There recently has been much interest in trying to better understand horizontal risk factors for HHV-8 infection in sub-Saharan Africa. Although it is understood that HHV-8 is more commonly found in saliva and in greater quantities (Pauk et al. 2000) than other bodily fluids, specific risk factors associated with exposure to saliva have not been delineated (Hladik et al. 2003; Mbulaiteye et al. 2003). Our previous work in South Africa and Zambia suggests that low SES individuals are at greater risk for infection with HHV-8 indicating that there may be certain practices or exposures in the low SES environment that increase risk (Wojcicki et al. 2004; Klaskala et al. 2005). Our focus group discussions suggest that there are certain child-rearing practices and health care behaviours (including the use of traditional medicine) that may increase risk for exposure to saliva such as using saliva to treat insect bites and in breast-feeding and the use of saliva in traditional medicine practice. Future research needs to evaluate the relationship between these practices and risk for HHV-8 infection through prospective cohort studies. Our survey results indicate that markers of low SES (absence of electricity, flush toilet and tap water in the home) are all associated with the use of traditional healers and medicine for child health care. It is possible that exchange of saliva through traditional medical use is one of the intermediate steps between low SES and increased risk of infection with HHV-8. Some of the practices described above may not always involve exposure of saliva to mucous membranes or broke skin. In these cases, there is less of a concern about infectious disease transmission.

In general, in sub-Saharan African societies, traditional medicine is widely used to treat a number of ailments from HIV/AIDS (Mills et al. 2005) to infant teething problems (Accorsi et al. 2003). Some studies have found a correlation between traditional practices and educational level (Bukar et al. 2004), while others have demonstrated that education is not a significant predictor for use of traditional medicine (Stekenlenburg et al. 2005). Other studies have emphasized the relationship between low SES or rural location and more frequent use of traditional medicine (Dzator & Asafu-Adjaye 2004; Mkize & Uys 2004).
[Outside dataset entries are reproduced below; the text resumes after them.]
-- ==== Sys2Proof/Laws/Ops.lean ====
section
/-! SUPPORT. What each shared operation can do, said once: the memory and pc primitives, raising, the stack, the skips and
the fetch. -/

namespace Sys2Proof.Machine

/-! ### Raising -/

@[simp] theorem commit_ok (s t : State) : commit s (.ok t) = .next t := rfl

@[simp] theorem commit_error (s : State) (e : Violation) :
    commit s (.error e) = .next (s.haltAt s.instrAddr e) := rfl

/-- A handler always ends in a next state: its own, or the halted one of its violation (R11). -/
theorem commit_eq_next {s t : State} {r : Except Violation State} :
    commit s r = .next t ↔ r = .ok t ∨ ∃ e, r = .error e ∧ t = s.haltAt s.instrAddr e := by
  cases r with
  | ok u => simp [commit]
  | error e => simp [commit, takeViolation, eq_comm]

/-! ### Memory and pc primitives (R9, R10) -/

theorem memRead_ok {m : Memory} {a : Nat} (h : a < Config.memSize) : memRead m a = .ok (m.read a) := by
  simp [memRead, h]

theorem memRead_error {m : Memory} {a : Nat} (h : Config.memSize ≤ a) : memRead m a = .error ⟨.memRange, a⟩ := by
  simp [memRead, Nat.not_lt.mpr h]

theorem memWrite_ok {m : Memory} {a : Nat} (v : Byte) (h : a < Config.memSize) :
    memWrite m a v = .ok (m.write a v) := by
  simp [memWrite, h]

theorem memWrite_error {m : Memory} {a : Nat} (v : Byte) (h : Config.memSize ≤ a) :
    memWrite m a v = .error ⟨.memRange, a⟩ := by
  simp [memWrite, Nat.not_lt.mpr h]

theorem setPC_ok {s : State} {t : Nat} (h : t < Config.memSize) :
    setPC t s = .ok { s with pc := BitVec.ofNat 16 t } := by
  simp [setPC, h]

theorem setPC_error {s : State} {t : Nat} (h : Config.memSize ≤ t) : setPC t s = .error ⟨.pcRange, t⟩ := by
  simp [setPC, Nat.not_lt.mpr h]

/-- Reading `n` bytes from `a` gives them all when the last lies in memory, and else raises at the first address that
does not (R60, R147). -/
theorem loadBytes_eq (m : Memory) (a n : Nat) :
    loadBytes m a n =
      if n = 0 ∨ a + n ≤ Config.memSize then .ok ((List.range' a n).map m.read)
      else .error ⟨.memRange, max a Config.memSize⟩ := by
  induction n generalizing a with
  | zero => simp [loadBytes]
  | succ n ih =>
    by_cases ha : a < Config.memSize
    · simp only [loadBytes, memRead_ok ha, ih, bind, Except.bind]
      by_cases hn : n = 0 ∨ a + 1 + n ≤ Config.memSize
      · rw [if_pos hn, if_pos (by omega)]
        simp [List.range'_succ]
      · rw [if_neg hn, if_neg (by omega)]
        simp only [show max (a + 1) Config.memSize = max a Config.memSize by omega]
    · rw [if_neg (by omega)]
      simp only [loadBytes, memRead_error (Nat.not_lt.mp ha), bind, Except.bind]
      rw [Nat.max_eq_left (by omega)]

/-- Storing bytes from `a` on stores them all when the last lies in memory, and else raises at the first address that
does not (R60, R147). -/
theorem storeBytes_eq (m : Memory) (a : Nat) (bs : List Byte) :
    storeBytes m a bs =
      if bs.length = 0 ∨ a + bs.length ≤ Config.memSize then .ok (copyBytes m a bs)
      else .error ⟨.memRange, max a Config.memSize⟩ := by
  induction bs generalizing a m with
  | nil => simp [storeBytes, copyBytes]
  | cons b bs ih =>
    by_cases ha : a < Config.memSize
    · simp only [storeBytes, memWrite_ok b ha, ih, bind, Except.bind, copyBytes, List.length_cons]
      by_cases hn : bs.length = 0 ∨ a + 1 + bs.length ≤ Config.memSize
      · rw [if_pos hn, if_pos (by omega)]
      · rw [if_neg hn, if_neg (by omega)]
        simp only [show max (a + 1) Config.memSize = max a Config.memSize by omega]
    · rw [if_neg (by simp only [List.length_cons]; omega)]
      simp only [storeBytes, memWrite_error b (Nat.not_lt.mp ha), bind, Except.bind]
      rw [Nat.max_eq_left (by omega)]

/-- What the bytes copied from `a` on read as, and every other byte (R231). -/
theorem read_copyBytes (m : Memory) (a : Nat) (bs : List Byte) (k : Nat) :
    (copyBytes m a bs).read k =
      if h : a ≤ k ∧ k - a < bs.length then bs[k - a]'h.2 else m.read k := by
  induction bs generalizing a m with
  | nil => simp [copyBytes]
  | cons b bs ih =>
    simp only [copyBytes, ih, Memory.read_write, List.length_cons]
    by_cases hk : k = a
    · subst hk
      simp
    · by_cases h : a + 1 ≤ k ∧ k - (a + 1) < bs.length
      · rw [dif_pos h, dif_pos (by omega)]
        have e : k - a = (k - (a + 1)) + 1 := by omega
        simp [e]
      · rw [dif_neg h, dif_neg (by omega), if_neg hk]

/-- Registers written from number `r` on: register `j` gets byte `j - r`, and the others are kept. -/
theorem getElem_setRegs (v : Vector Byte 16) (r : Nat) (bs : List Byte) (j : Nat) (hj : j < 16) :
    (setRegs v r bs)[j] = if h : r ≤ j ∧ j - r < bs.length then bs[j - r]'h.2 else v[j] := by
  induction bs generalizing v r with
  | nil => simp [setRegs]
  | cons b bs ih =>
    simp only [setRegs, ih, List.length_cons]
    by_cases hk : j = r
    · subst hk
      simp
    · by_cases h : r + 1 ≤ j ∧ j - (r + 1) < bs.length
      · rw [dif_pos h, dif_pos (by omega)]
        have e : j - r = (j - (r + 1)) + 1 := by omega
        simp [e]
      · rw [dif_neg h, dif_neg (by omega)]
        simp [Ne.symm hk]

/-! ### The stack -/

/-- A push with room: the slot at sp, and sp one more (R100). -/
theorem pushAddr_ok (a : Word) {s : State} (h : s.sp.val < 16) :
    pushAddr a s = .ok { s with stack := s.stack.set s.sp.val a, sp := ⟨s.sp.val + 1, by omega⟩ } := by
  simp [pushAddr, h]

/-- A push on a full stack (R29). -/
theorem pushAddr_error (a : Word) {s : State} (h : ¬ s.sp.val < 16) :
    pushAddr a s = .error ⟨.stackOverflow, s.instrAddr.toNat⟩ := by
  simp [pushAddr, h]

/-- A pop with something on the stack (R102). -/
theorem popAddr_ok {s : State} (h : ¬ s.sp.val = 0) :
    popAddr s = .ok (s.slot ⟨s.sp.val - 1, by omega⟩, { s with sp := ⟨s.sp.val - 1, by omega⟩ }) := by
  unfold popAddr
  rw [dif_neg h]

/-- A pop on an empty stack (R29). -/
theorem popAddr_error {s : State} (h : s.sp.val = 0) :
    popAddr s = .error ⟨.stackUnderflow, s.instrAddr.toNat⟩ := by
  unfold popAddr
  rw [dif_pos h]

/-! ### Skips -/

/-- A skip moves pc by 2, does nothing, or raises PC_RANGE (R104). -/
theorem skipIf_eq (c : Bool) (s : State) :
    skipIf c s =
      if c = false then .next s
      else if s.pc.toNat + 2 < Config.memSize then .next { s with pc := BitVec.ofNat 16 (s.pc.toNat + 2) }
      else .next (s.haltAt s.instrAddr ⟨.pcRange, s.pc.toNat + 2⟩) := by
  cases c with
  | false => rfl
  | true =>
    by_cases h : s.pc.toNat + 2 < Config.memSize
    · simp [skipIf, setPC_ok h, h]
    · simp [skipIf, setPC_error (Nat.not_lt.mp h), h]

/-! ### The fetch -/

/-- The fetch below 0xFFE reads the opcode at pc and advances pc (R70). -/
theorem fetch_ok {s : State} (h : s.pc.toNat + 2 < Config.memSize) :
    fetch s = .ok (opcodeOfBytes (s.mem.read s.pc.toNat) (s.mem.read (s.pc.toNat + 1)),
      { s with pc := BitVec.ofNat 16 (s.pc.toNat + 2) }) := by
  simp [fetch, memRead_ok (show s.pc.toNat < Config.memSize by omega),
    memRead_ok (show s.pc.toNat + 1 < Config.memSize by omega), setPC_ok h, bind, Except.bind]

/-- At 0xFFE the fetch raises PC_RANGE (R202). -/
theorem fetch_pcRange {s : State} (h : s.pc.toNat + 2 = Config.memSize) :
    fetch s = .error ⟨.pcRange, s.pc.toNat + 2⟩ := by
  simp [fetch, memRead_ok (show s.pc.toNat < Config.memSize by omega),
    memRead_ok (show s.pc.toNat + 1 < Config.memSize by omega),
    setPC_error (show Config.memSize ≤ s.pc.toNat + 2 by omega), bind, Except.bind]

/-- At 0xFFF the second byte lies outside memory (R54, R202). -/
theorem fetch_memRange {s : State} (h : s.pc.toNat + 1 = Config.memSize) :
    fetch s = .error ⟨.memRange, s.pc.toNat + 1⟩ := by
  simp [fetch, memRead_ok (show s.pc.toNat < Config.memSize by omega),
    memRead_error (show Config.memSize ≤ s.pc.toNat + 1 by omega), bind, Except.bind]

/-- A fetch that succeeds advances pc and changes nothing else; it does so exactly when `pc + 2` is below 4096. -/
theorem fetch_eq_ok {s t : State} {op : Word} :
    fetch s = .ok (op, t) ↔
      s.pc.toNat + 2 < Config.memSize ∧
        op = opcodeOfBytes (s.mem.read s.pc.toNat) (s.mem.read (s.pc.toNat + 1)) ∧
        t = { s with pc := BitVec.ofNat 16 (s.pc.toNat + 2) } := by
  by_cases h : s.pc.toNat + 2 < Config.memSize
  · simp [fetch_ok h, h, eq_comm]
  · simp only [h, false_and, iff_false]
    by_cases h1 : s.pc.toNat < Config.memSize
    · by_cases h2 : s.pc.toNat + 1 < Config.memSize
      · simp [fetch_pcRange (show s.pc.toNat + 2 = Config.memSize by omega)]
      · simp [fetch_memRange (show s.pc.toNat + 1 = Config.memSize by omega)]
    · simp [fetch, memRead_error (Nat.not_lt.mp h1), bind, Except.bind]

end Sys2Proof.Machine
end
The focus groups similarly indicated that there are certain child-rearing practices that may expose young children to semen and/or vaginal fluids. Although the frequency of these practices among Southern and Central African populations has not been determined nor has the risk for HIV associated with these practices been evaluated, it is important for researchers, public heath workers and medical practitioners to be cognizant that these practices do occur and may potentially put children at risk. In particular, as tattooing or scarification is a common traditional medical treatment, the simultaneous occurrence of tattooing and exposure to semen or vaginal fluids may put children at risk for HIV infection.